Would I recommend it as a type of holiday? Yes, it would be a great 'Karaoke Holiday' as long as you sat down with a map and the W2S listings and confirmed all the venues in advance.
It's just past nine o'clock on a Friday, the final day of the Great Karaoke Escape, and I'm walking in the door of the Redford's bar, Carlton Crest Hotel in Brisbane. It's busy, and it already looks like a fairly long wait to sing, so I get a beer before going over to the small section beside the stage where the songbooks are located, and choose a song. This is not the best karaoke in town, but it's reliable, so you know it's going to be there when you want it. The crowd is a bit noisy, and despite having speakers seemingly all around the walls, the karaoke is not particularly loud, but there's a really wide standard of singing here, and you can be assured a good reception.
The layout of the place means you get regularly jostled by those struggling to get to the bar, and this means you tend to float around. Many here are businessmen, and here alone, so it's easy to pass a friendly comment and have a couple of minutes' conversation; others here are regulars, and although they all seem to want to poisin you with their cigarette smoke, they're a friendly and diverse bunch, and there's normally a conversation to be had. I stand within easy striking distance of the bar, and end up in conversation with a couple who come here from time to time.
This could be a night in any number of karaoke venues across Australia, a parade of singers of varying quality, the sound sometimes great and sometimes merely adequate, the conversation pleasant but absolutely forgettable, but all the while just a great way to spend an evening in a relaxed and pleasant atmosphere.
I'm here in Brisbane, and I'm thinking about how this must be the scene repeated in countless karaoke venues tonight, and I get to wondering what it would be like to just head out the door to another karaoke, and just keep going. For a moment I consider it. But my name is called, and I stay.

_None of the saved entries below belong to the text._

-- ==== Sys2Proof/Tests/Slice0.lean ====
section
/-! SUPPORT. Tests of this model's own: ill-formed commands that WellFormed refuses, small steps checked against the spec, and for every
statement with hypotheses concrete states and operands that meet them. -/

namespace Sys2Proof.Tests

open Sys2Proof Sys2Proof.Machine

set_option Elab.async false

/-! ### Small states -/

/-- A device in RUN with every domain on and nothing else in it. -/
def up : State := { pw := { mode := 4, doms := (List.range 13).map (fun k => (k, 2)) }, att := { released := true } }

/-- The device with these command contexts, submission queues and functions. -/
def eng (ctxs : List (Nat × Ctx)) (sqs : List (Nat × Sq)) (fns : List (Nat × Fn)) : State :=
  { up with ce := { ctxs := ctxs, sqs := sqs, fns := fns } }

/-- The device with one started command in context 0. -/
def one (x : Ctx) : State := eng [(0, x)] [] []

/-- A started admin command with three of its dwords. -/
def adm (opc cdw10 cdw11 : Nat) : Ctx := { st := .started, e := { opc := opc, nsid := 1, cdw10 := cdw10, cdw11 := cdw11 } }

/-- An enabled function that is present. -/
def live : Fn := { present := true, online := true, en := true, rdy := true }

/-- The engine's device with namespace 1 of four zones attached to function 0. -/
def withNs (n : Ns) (s : State) : State := { s with ze := { s.ze with nss := [(1, { n with zones := 4, attached := some 0 })] } }

/-- A stored register instance. -/
def reg (r : Ref) (v : Nat) (s : State) : State := wr r v s

def inMode (m : Nat) (s : State) : State := { s with pw := { s.pw with mode := m } }

/-- The device with a management request in progress. -/
def mi (r : MiReq) : State := { up with att := { released := true, miCur := some r } }

/-- A started admin command of any contents. -/
def ent (e : Entry) : Ctx := { st := .started, e := e }

/-- A Security Send or Receive of the firmware's protocol. -/
def sec (opc sel slot tl : Nat) (payload : List Byte) : Ctx :=
  ent { opc := opc, nsid := 1, cdw10 := 0xF2000000 + 2097152 * sel + 256 * slot, cdw11 := tl, payload := payload }

def withSlots (t : List (Nat × Slot)) (s : State) : State := { s with ci := { s.ci with slots := t } }
def withDl (d : Download) (s : State) : State := { s with att := { s.att with download := some d } }
def withRec (r : Recorder) : State := { up with att := { released := true, evrec := r } }
def withDogs (w stage : Nat) : State := reg (R.ckCfg w) 65536 { up with ctl := { dogs := [(w, { stage := stage })] } }

/-- A started I/O command of queue 1. -/
def io (e : Entry) : Ctx := { st := .started, sqid := 1, e := e }

/-- One command, namespace 1 of four zones, of which the first is `z`, a loaded key slot 0, and a free erased band 0 in domain 0. -/
def zoned (x : Ctx) (z : Zone) : State :=
  { one x with
    ze := { nss := [(1, { zones := 4, attached := some 0 })], zones := [(1048576, z)], bands := [(0, { erased := true })],
            rows := [(0, { domain := some 0, use := some 0 })], domains := [(0, { fbl := [0] })] }
    ci := { slots := [(0, { loaded := true })] } }
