-- ==== Sys2Proof/Tests/Slice0.lean ====
section
/-! SUPPORT. Tests: ill-formed terms refused, words written out from the spec's tables decoded, one step per operation, and
for each statement with hypotheses a witness that meets them. Expected values are those of 30_encoding.md and
95_test_vectors.md, named in each docstring. -/

namespace Sys2Proof.Tests

open Sys2Proof Sys2Proof.Machine

/-- A state with a scan position, the bytes received and the bytes to come. -/
def at_ (q : ScanState) (got input : List Byte) : State :=
  { State.reset with st := q, len := got.length, buf := Memory.ofBytes 0 got, input := input }

/-- The answer is the given next state. -/
def gives (r : Result) (t : State) : Bool :=
  match r with
  | .next u => decide (u = t)
  | _ => false

/-- The answer is a next state with a property. -/
def nextWith (r : Result) (p : State → Bool) : Bool :=
  match r with
  | .next u => p u
  | _ => false

/-- A parameter set with `REEVAL` false. -/
def noReeval : Config := { Config.hw with reeval := false }

/-- A parameter set without the diagnostic sink. -/
def noDiag : Config := { Config.hw with hasDiag := false }

/-- Zero bytes. -/
def zeros (n : Nat) : List Byte := List.replicate n 0#8

/-- Fourteen bytes of V1.16. -/
def got14 : List Byte := [0x21#8, 0x47#8] ++ zeros 12

/-- V2.7: a bad marker with a fitting checksum. -/
def frameV27 : Frame := ⟨[0x20#8, 0x47#8, 0x00#8, 0x00#8, 0x00#8, 0x00#8, 0x00#8, 0x00#8, 0x00#8, 0x00#8, 0x00#8, 0x00#8, 0x00#8, 0x00#8, 0x98#8], rfl⟩

/-- V2.13: a good marker, the checksum off by one. -/
def frameV213 : Frame := ⟨[0x21#8, 0x47#8, 0x00#8, 0x00#8, 0x00#8, 0x3F#8, 0x00#8, 0x00#8, 0x00#8, 0x00#8, 0x00#8, 0x00#8, 0x00#8, 0x00#8, 0x59#8], rfl⟩

/-- V5.6: valid, x = y = 0.5. -/
def frameV56 : Frame := ⟨[0x21#8, 0x47#8, 0x00#8, 0x00#8, 0x00#8, 0x3F#8, 0x00#8, 0x00#8, 0x00#8, 0x3F#8, 0x00#8, 0x00#8, 0x00#8, 0x00#8, 0x19#8], rfl⟩

/-- x = y = 0.5. -/
def smpPP : Sample := ⟨0x3F000000#32, 0x3F000000#32, 0#32⟩

/-- x = y = -0.5. -/
def smpNN : Sample := ⟨0xBF000000#32, 0xBF000000#32, 0#32⟩

/-- x = y = 0.1. -/
def smpWW : Sample := ⟨0x3DCCCCCD#32, 0x3DCCCCCD#32, 0#32⟩

/-! Ill-formed terms -/

/-- R66: `MARKER0` is not dropped in Idle. -/
theorem test_illformed_aDrop_marker : Instr.wellFormed Config.hw (.aDrop 0x21#8) = false := by decide

/-- R94: A.RESYNC exists only with `REEVAL`. -/
theorem test_illformed_aResync_without_reeval : Instr.wellFormed noReeval (.aResync) = false := by decide

/-- R66: `MARKER1` is no miss. -/
theorem test_illformed_aMiss_marker1 : Instr.wellFormed Config.hw (.aMiss 0x47#8) = false := by decide

/-- R66: with `REEVAL`, `MARKER0` is no miss. -/
theorem test_illformed_aMiss_marker0 : Instr.wellFormed Config.hw (.aMiss 0x21#8) = false := by decide

/-- R68: a valid frame is not of class F.STRUCT. -/
theorem test_illformed_fStruct_valid_frame : Instr.wellFormed Config.hw (.fStruct frameV56) = false := by decide

/-- R68: a frame with a bad marker is not of class F.CKSUM. -/
theorem test_illformed_fCksum_bad_marker : Instr.wellFormed Config.hw (.fCksum frameV27) = false := by decide

/-- R68: a frame with a bad checksum is not of class F.VALID. -/
theorem test_illformed_fValid_bad_checksum : Instr.wellFormed Config.hw (.fValid frameV213) = false := by decide

/-- R134: y within the threshold. -/
theorem test_illformed_mFwd_within : Instr.wellFormed Config.hw (.mFwd smpWW) = false := by decide

/-- R135: y positive. -/
theorem test_illformed_mBwd_positive : Instr.wellFormed Config.hw (.mBwd smpPP) = false := by decide

/-- R136: x negative. -/
theorem test_illformed_mRight_negative : Instr.wellFormed Config.hw (.mRight smpNN) = false := by decide

/-- R137: x within the threshold. -/
theorem test_illformed_mLeft_within : Instr.wellFormed Config.hw (.mLeft smpWW) = false := by decide

/-- R138: both axes outside the threshold. -/
theorem test_illformed_mStop_outside : Instr.wellFormed Config.hw (.mStop smpPP) = false := by decide

/-- R176: no event row exists without the diagnostic sink. -/
theorem test_illformed_events_without_sink : 
    Instr.wellFormed noDiag .eStruct = false ∧ Instr.wellFormed noDiag .eCksum = false ∧
    Instr.wellFormed noDiag .eCmdStop = false ∧ Instr.wellFormed noDiag .eCmdForward = false ∧
    Instr.wellFormed noDiag .eCmdBackward = false ∧ Instr.wellFormed noDiag .eCmdLeft = false ∧
    Instr.wellFormed noDiag .eCmdRight = false := by decide

/-! Words written out from the tables -/

/-- R66, the seven BYTE rows at their scan positions (V1.6, V1.2, V1.7 to V1.9, V1.11, V1.13 to V1.16). -/
theorem test_decode_byte_rows : 
    decode Config.hw .idle 0 (.byte 0x21#8) = .ok [.aSync0] ∧
    decode Config.hw .idle 0 (.byte 0x47#8) = .ok [.aDrop 0x47#8] ∧
    decode Config.hw .matched 1 (.byte 0x47#8) = .ok [.aSync1] ∧
    decode Config.hw .matched 1 (.byte 0x21#8) = .ok [.aResync] ∧
    decode noReeval .matched 1 (.byte 0x21#8) = .ok [.aMiss 0x21#8] ∧
    decode Config.hw .matched 1 (.byte 0x46#8) = .ok [.aMiss 0x46#8] ∧
    decode Config.hw .collecting 2 (.byte 0x21#8) = .ok [.aAppend 0x21#8] ∧
    decode Config.hw .collecting 13 (.byte 0x47#8) = .ok [.aAppend 0x47#8] ∧
    decode Config.hw .collecting 14 (.byte 0x97#8) = .ok [.aLast 0x97#8] := by
  refine ⟨rfl, rfl, rfl, rfl, rfl, rfl, rfl, rfl, rfl⟩

/-- R62, R68: frames V2.7, V2.13 and V5.6 as 120-bit words, byte 0 in the low bits. -/
theorem test_decode_frame_rows : 
    decode Config.hw .idle 0 (.frame 0x980000000000000000000000004720#120) = .ok [.fStruct frameV27] ∧
    decode Config.hw .idle 0 (.frame 0x5900000000000000003F0000004721#120) = .ok [.fCksum frameV213] ∧
    decode Config.hw .idle 0 (.frame 0x19000000003F0000003F0000004721#120) = .ok [.fValid frameV56] := by
  refine ⟨rfl, rfl, rfl⟩

/-- R68, R134 to R138 on the words of V5.11, V5.15, V5.17 to V5.19, V5.14 and V5.20. -/
theorem test_decode_sample_rows : 
    decode Config.hw .idle 0 (.sample 0x000000003F0000003DCCCCCD#96) = .ok [.mFwd ⟨0x3DCCCCCD#32, 0x3F000000#32, 0#32⟩] ∧
    decode Config.hw .idle 0 (.sample 0x00000000BF0000003DCCCCCD#96) = .ok [.mBwd ⟨0x3DCCCCCD#32, 0xBF000000#32, 0#32⟩] ∧
    decode Config.hw .idle 0 (.sample 0x000000003DCCCCCD3F000000#96) = .ok [.mRight ⟨0x3F000000#32, 0x3DCCCCCD#32, 0#32⟩] ∧
    decode Config.hw .idle 0 (.sample 0x000000003DCCCCCDBF000000#96) = .ok [.mLeft ⟨0xBF000000#32, 0x3DCCCCCD#32, 0#32⟩] ∧
    decode Config.hw .idle 0 (.sample 0x000000003DCCCCCD3DCCCCCD#96) = .ok [.mStop smpWW] ∧
    decode Config.hw .idle 0 (.sample 0x00000000BF000000BF000000#96) = .ok [.mBwd smpNN, .mLeft smpNN] ∧
    decode Config.hw .idle 0 (.sample 0x000000003DCCCCCD7FC00000#96) = .ok [] := by
  refine ⟨rfl, rfl, rfl, rfl, rfl, rfl, rfl⟩

/-- V6.1 to V6.5. -/
theorem test_decode_command_rows : 
    decode Config.hw .idle 0 (.cmd 0x000000000#35) = .ok [.cmdStop] ∧
    decode Config.hw .idle 0 (.cmd 0x10BB80BB8#35) = .ok [.cmdForward] ∧
    decode Config.hw .idle 0 (.cmd 0x20BB80BB8#35) = .ok [.cmdBackward] ∧
    decode Config.hw .idle 0 (.cmd 0x30BB80BB8#35) = .ok [.cmdLeft] ∧
    decode Config.hw .idle 0 (.cmd 0x40BB80BB8#35) = .ok [.cmdRight] := by
  refine ⟨rfl, rfl, rfl, rfl, rfl⟩

/-- V6.6 to V6.8. -/
theorem test_decode_event_rows : 
    decode Config.hw .idle 0 (.diag 0x08#7) = .ok [.eStruct] ∧
    decode Config.hw .idle 0 (.diag 0x10#7) = .ok [.eCksum] ∧
    decode Config.hw .idle 0 (.diag 0x18#7) = .ok [.eCmdStop] ∧
    decode Config.hw .idle 0 (.diag 0x19#7) = .ok [.eCmdForward] ∧
    decode Config.hw .idle 0 (.diag 0x1A#7) = .ok [.eCmdBackward] ∧
    decode Config.hw .idle 0 (.diag 0x1B#7) = .ok [.eCmdLeft] ∧
    decode Config.hw .idle 0 (.diag 0x1C#7) = .ok [.eCmdRight] := by
  refine ⟨rfl, rfl, rfl, rfl, rfl, rfl, rfl⟩

/-- R73, R176: tags 5 and 7, codes 0, 4 and 15, and fields the block never produces. -/
theorem test_decode_rejects_by_name : 
    decode Config.hw .idle 0 (.cmd 0x50BB80BB8#35) = .error .reservedTag ∧
    decode Config.hw .idle 0 (.cmd 0x700000000#35) = .error .reservedTag ∧
    decode Config.hw .idle 0 (.cmd 0x10BB80BB7#35) = .error .foreignDuty ∧
    decode Config.hw .idle 0 (.cmd 0x000000001#35) = .error .foreignDuty ∧
    decode Config.hw .idle 0 (.diag 0x00#7) = .error .reservedCode ∧
    decode Config.hw .idle 0 (.diag 0x20#7) = .error .reservedCode ∧
    decode Config.hw .idle 0 (.diag 0x78#7) = .error .reservedCode ∧
    decode Config.hw .idle 0 (.diag 0x09#7) = .error .foreignArg ∧
    decode Config.hw .idle 0 (.diag 0x1D#7) = .error .foreignArg ∧
    decode noDiag .idle 0 (.diag 0x08#7) = .error .noDiagSink := by
  refine ⟨rfl, rfl, rfl, rfl, rfl, rfl, rfl, rfl, rfl, rfl⟩

/-- The host view of the table (log entry 14). -/
theorem test_table_words_decode : 
    decodeTableWord 8 0x21 = some .aSync0 ∧
    decodeTableWord 8 0x00 = some (.aDrop 0x00#8) ∧
    decodeTableWord 8 0x47 = some .aSync1 ∧
    decodeTableWord 8 0x1A = some .eCmdBackward ∧
    decodeTableWord 40 0x30BB80BB8 = some .cmdLeft ∧
    decodeTableWord 40 0x50BB80BB8 = none := by decide

/-! One step per operation -/

/-- V1.2. -/
theorem test_step_aDrop_47 : 
    gives (step (at_ .idle [] [0x47#8]))
      { at_ .idle [] [] with cmds := [], diags := [] } = true := by decide

/-- V1.4. -/
theorem test_step_aDrop_20 : 
    gives (step (at_ .idle [] [0x20#8]))
      { at_ .idle [] [] with cmds := [], diags := [] } = true := by decide

/-- V1.6. -/
theorem test_step_aSync0 : 
    gives (step (at_ .idle [] [0x21#8]))
      { at_ .matched [0x21#8] [] with cmds := [], diags := [] } = true := by decide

Many thanks for joining me on the Great Karaoke Escape
It was a great trip, even though there were many hours of driving and times when I struggled to keep up with all the typing. Spending every night at karaoke doesn't make for really early starts the next morning, and it's hard to get in a few hours driving, find somewhere for the night that is vaguely afordable, write up this diary and then also write up the review of last night's venue. It's probably a job for two people - one to drive and the other to write up the stories. And I guess it'd be better spending a couple of days in each place. But it was fun!